Clinical trials consist of three phases:

Phase I trials: These first studies in people evaluate how a new drug should be given (by mouth, injected into the blood, or injected into the muscle), how often, and what dose is safe. A Phase I trial usually enrolls only a small number of patients, sometimes as few as a dozen.

Phase II trials: A phase II trial continues to test the safety of the drug, and begins to evaluate how well the new drug works. Phase II studies usually focus on a particular type of cancer.

Phase III trials: These studies test a new drug, a new combination of drugs, or a new surgical procedure in comparison to the current standard for treatment. A participant will usually be assigned to the standard treatment group or the new treatment group at random (called randomization). Phase III trials often enroll large numbers of people and may be conducted at many doctors' offices, clinics, and cancer centers nationwide.

The National Cancer Institute lists the following benefits for participating in a clinical trial.

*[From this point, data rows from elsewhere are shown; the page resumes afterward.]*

/-! ### setInstance -/
@[simp] theorem setInstance_pending (i : Nat) (x : Instance) : (setInstance i x s).pending = s.pending := rfl
@[simp] theorem setInstance_out (i : Nat) (x : Instance) : (setInstance i x s).out = s.out := rfl
@[simp] theorem setInstance_fresh (i : Nat) (x : Instance) : (setInstance i x s).fresh = s.fresh := rfl
@[simp] theorem setInstance_regs (i : Nat) (x : Instance) : (setInstance i x s).regs = s.regs := rfl
@[simp] theorem setInstance_top (i : Nat) (x : Instance) : (setInstance i x s).top = s.top := rfl
@[simp] theorem setInstance_cad (i : Nat) (x : Instance) : (setInstance i x s).cad = s.cad := rfl
@[simp] theorem setInstance_sct (i : Nat) (x : Instance) : (setInstance i x s).sct = s.sct := rfl
@[simp] theorem setInstance_rings (i : Nat) (x : Instance) : (setInstance i x s).rings = s.rings := rfl
@[simp] theorem setInstance_mem (i : Nat) (x : Instance) : (setInstance i x s).mem = s.mem := rfl
@[simp] theorem setInstance_mover (i : Nat) (x : Instance) : (setInstance i x s).mover = s.mover := rfl
@[simp] theorem setInstance_wake (i : Nat) (x : Instance) : (setInstance i x s).wake = s.wake := rfl
@[simp] theorem setInstance_err (i : Nat) (x : Instance) : (setInstance i x s).err = s.err := rfl
@[simp] theorem setInstance_rst (i : Nat) (x : Instance) : (setInstance i x s).rst = s.rst := rfl
@[simp] theorem setInstance_pci (i : Nat) (x : Instance) : (setInstance i x s).pci = s.pci := rfl
@[simp] theorem setInstance_cxl0 (i : Nat) (x : Instance) : (setInstance i x s).cxl0 = s.cxl0 := rfl
@[simp] theorem setInstance_cxl1 (i : Nat) (x : Instance) : (setInstance i x s).cxl1 = s.cxl1 := rfl
@[simp] theorem setInstance_eth (i : Nat) (x : Instance) : (setInstance i x s).eth = s.eth := rfl
@[simp] theorem setInstance_scl (i : Nat) (x : Instance) : (setInstance i x s).scl = s.scl := rfl
@[simp] theorem setInstance_heat (i : Nat) (x : Instance) : (setInstance i x s).heat = s.heat := rfl
@[simp] theorem setInstance_lat (i : Nat) (x : Instance) : (setInstance i x s).lat = s.lat := rfl
@[simp] theorem setInstance_rng (i : Nat) (x : Instance) : (setInstance i x s).rng = { s.rng with instances := Table.put s.rng.instances i x } := rfl
@[simp] theorem setInstance_rdma (i : Nat) (x : Instance) : (setInstance i x s).rdma = s.rdma := rfl
@[simp] theorem setInstance_chord (i : Nat) (x : Instance) : (setInstance i x s).chord = s.chord := rfl
@[simp] theorem setInstance_sealing (i : Nat) (x : Instance) : (setInstance i x s).sealing = s.sealing := rfl
@[simp] theorem setInstance_pair (i : Nat) (x : Instance) : (setInstance i x s).pair = s.pair := rfl
@[simp] theorem setInstance_pins (i : Nat) (x : Instance) : (setInstance i x s).pins = s.pins := rfl

/-! ### setRdma -/
@[simp] theorem setRdma_pending (r : Rdma) : (setRdma r s).pending = s.pending := rfl
@[simp] theorem setRdma_out (r : Rdma) : (setRdma r s).out = s.out := rfl
@[simp] theorem setRdma_fresh (r : Rdma) : (setRdma r s).fresh = s.fresh := rfl
@[simp] theorem setRdma_regs (r : Rdma) : (setRdma r s).regs = s.regs := rfl
@[simp] theorem setRdma_top (r : Rdma) : (setRdma r s).top = s.top := rfl
@[simp] theorem setRdma_cad (r : Rdma) : (setRdma r s).cad = s.cad := rfl
@[simp] theorem setRdma_sct (r : Rdma) : (setRdma r s).sct = s.sct := rfl
@[simp] theorem setRdma_rings (r : Rdma) : (setRdma r s).rings = s.rings := rfl
@[simp] theorem setRdma_mem (r : Rdma) : (setRdma r s).mem = s.mem := rfl
@[simp] theorem setRdma_mover (r : Rdma) : (setRdma r s).mover = s.mover := rfl
@[simp] theorem setRdma_wake (r : Rdma) : (setRdma r s).wake = s.wake := rfl
@[simp] theorem setRdma_err (r : Rdma) : (setRdma r s).err = s.err := rfl
@[simp] theorem setRdma_rst (r : Rdma) : (setRdma r s).rst = s.rst := rfl
@[simp] theorem setRdma_pci (r : Rdma) : (setRdma r s).pci = s.pci := rfl
@[simp] theorem setRdma_cxl0 (r : Rdma) : (setRdma r s).cxl0 = s.cxl0 := rfl
@[simp] theorem setRdma_cxl1 (r : Rdma) : (setRdma r s).cxl1 = s.cxl1 := rfl
@[simp] theorem setRdma_eth (r : Rdma) : (setRdma r s).eth = s.eth := rfl
@[simp] theorem setRdma_scl (r : Rdma) : (setRdma r s).scl = s.scl := rfl
@[simp] theorem setRdma_heat (r : Rdma) : (setRdma r s).heat = s.heat := rfl
@[simp] theorem setRdma_lat (r : Rdma) : (setRdma r s).lat = s.lat := rfl
@[simp] theorem setRdma_rng (r : Rdma) : (setRdma r s).rng = s.rng := rfl
@[simp] theorem setRdma_rdma (r : Rdma) : (setRdma r s).rdma = r := rfl
@[simp] theorem setRdma_chord (r : Rdma) : (setRdma r s).chord = s.chord := rfl
@[simp] theorem setRdma_sealing (r : Rdma) : (setRdma r s).sealing = s.sealing := rfl
@[simp] theorem setRdma_pair (r : Rdma) : (setRdma r s).pair = s.pair := rfl
@[simp] theorem setRdma_pins (r : Rdma) : (setRdma r s).pins = s.pins := rfl

/-! ### setQp -/
@[simp] theorem setQp_pending (k : Nat) (q : Qp) : (setQp k q s).pending = s.pending := rfl
@[simp] theorem setQp_out (k : Nat) (q : Qp) : (setQp k q s).out = s.out := rfl
@[simp] theorem setQp_fresh (k : Nat) (q : Qp) : (setQp k q s).fresh = s.fresh := rfl
@[simp] theorem setQp_regs (k : Nat) (q : Qp) : (setQp k q s).regs = s.regs := rfl
@[simp] theorem setQp_top (k : Nat) (q : Qp) : (setQp k q s).top = s.top := rfl
@[simp] theorem setQp_cad (k : Nat) (q : Qp) : (setQp k q s).cad = s.cad := rfl
@[simp] theorem setQp_sct (k : Nat) (q : Qp) : (setQp k q s).sct = s.sct := rfl
@[simp] theorem setQp_rings (k : Nat) (q : Qp) : (setQp k q s).rings = s.rings := rfl
@[simp] theorem setQp_mem (k : Nat) (q : Qp) : (setQp k q s).mem = s.mem := rfl
@[simp] theorem setQp_mover (k : Nat) (q : Qp) : (setQp k q s).mover = s.mover := rfl
@[simp] theorem setQp_wake (k : Nat) (q : Qp) : (setQp k q s).wake = s.wake := rfl
@[simp] theorem setQp_err (k : Nat) (q : Qp) : (setQp k q s).err = s.err := rfl
@[simp] theorem setQp_rst (k : Nat) (q : Qp) : (setQp k q s).rst = s.rst := rfl
@[simp] theorem setQp_pci (k : Nat) (q : Qp) : (setQp k q s).pci = s.pci := rfl
@[simp] theorem setQp_cxl0 (k : Nat) (q : Qp) : (setQp k q s).cxl0 = s.cxl0 := rfl
@[simp] theorem setQp_cxl1 (k : Nat) (q : Qp) : (setQp k q s).cxl1 = s.cxl1 := rfl
@[simp] theorem setQp_eth (k : Nat) (q : Qp) : (setQp k q s).eth = s.eth := rfl
@[simp] theorem setQp_scl (k : Nat) (q : Qp) : (setQp k q s).scl = s.scl := rfl
@[simp] theorem setQp_heat (k : Nat) (q : Qp) : (setQp k q s).heat = s.heat := rfl
@[simp] theorem setQp_lat (k : Nat) (q : Qp) : (setQp k q s).lat = s.lat := rfl
@[simp] theorem setQp_rng (k : Nat) (q : Qp) : (setQp k q s).rng = s.rng := rfl
@[simp] theorem setQp_rdma (k : Nat) (q : Qp) : (setQp k q s).rdma = { s.rdma with qps := Table.put s.rdma.qps k q } := rfl
@[simp] theorem setQp_chord (k : Nat) (q : Qp) : (setQp k q s).chord = s.chord := rfl
@[simp] theorem setQp_sealing (k : Nat) (q : Qp) : (setQp k q s).sealing = s.sealing := rfl
@[simp] theorem setQp_pair (k : Nat) (q : Qp) : (setQp k q s).pair = s.pair := rfl
@[simp] theorem setQp_pins (k : Nat) (q : Qp) : (setQp k q s).pins = s.pins := rfl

• Treatment studies offer sophisticated, up-to-date, cancer care. Patients who do not receive the new treatment receive up-to-date standard care.
  
• If a new treatment or prevention approach is successful, study participants receiving that approach are the first to benefit.
  
• Many people take part in a study to help others who also have cancer, and they feel good about making this contribution.
  
• Exploring all the treatment and prevention options may help a person feel more in control and more a part of vitally important decisions affecting his or her life.
  
• Taking part in a study does not end a continuing relationship with the participant’s primary care physician.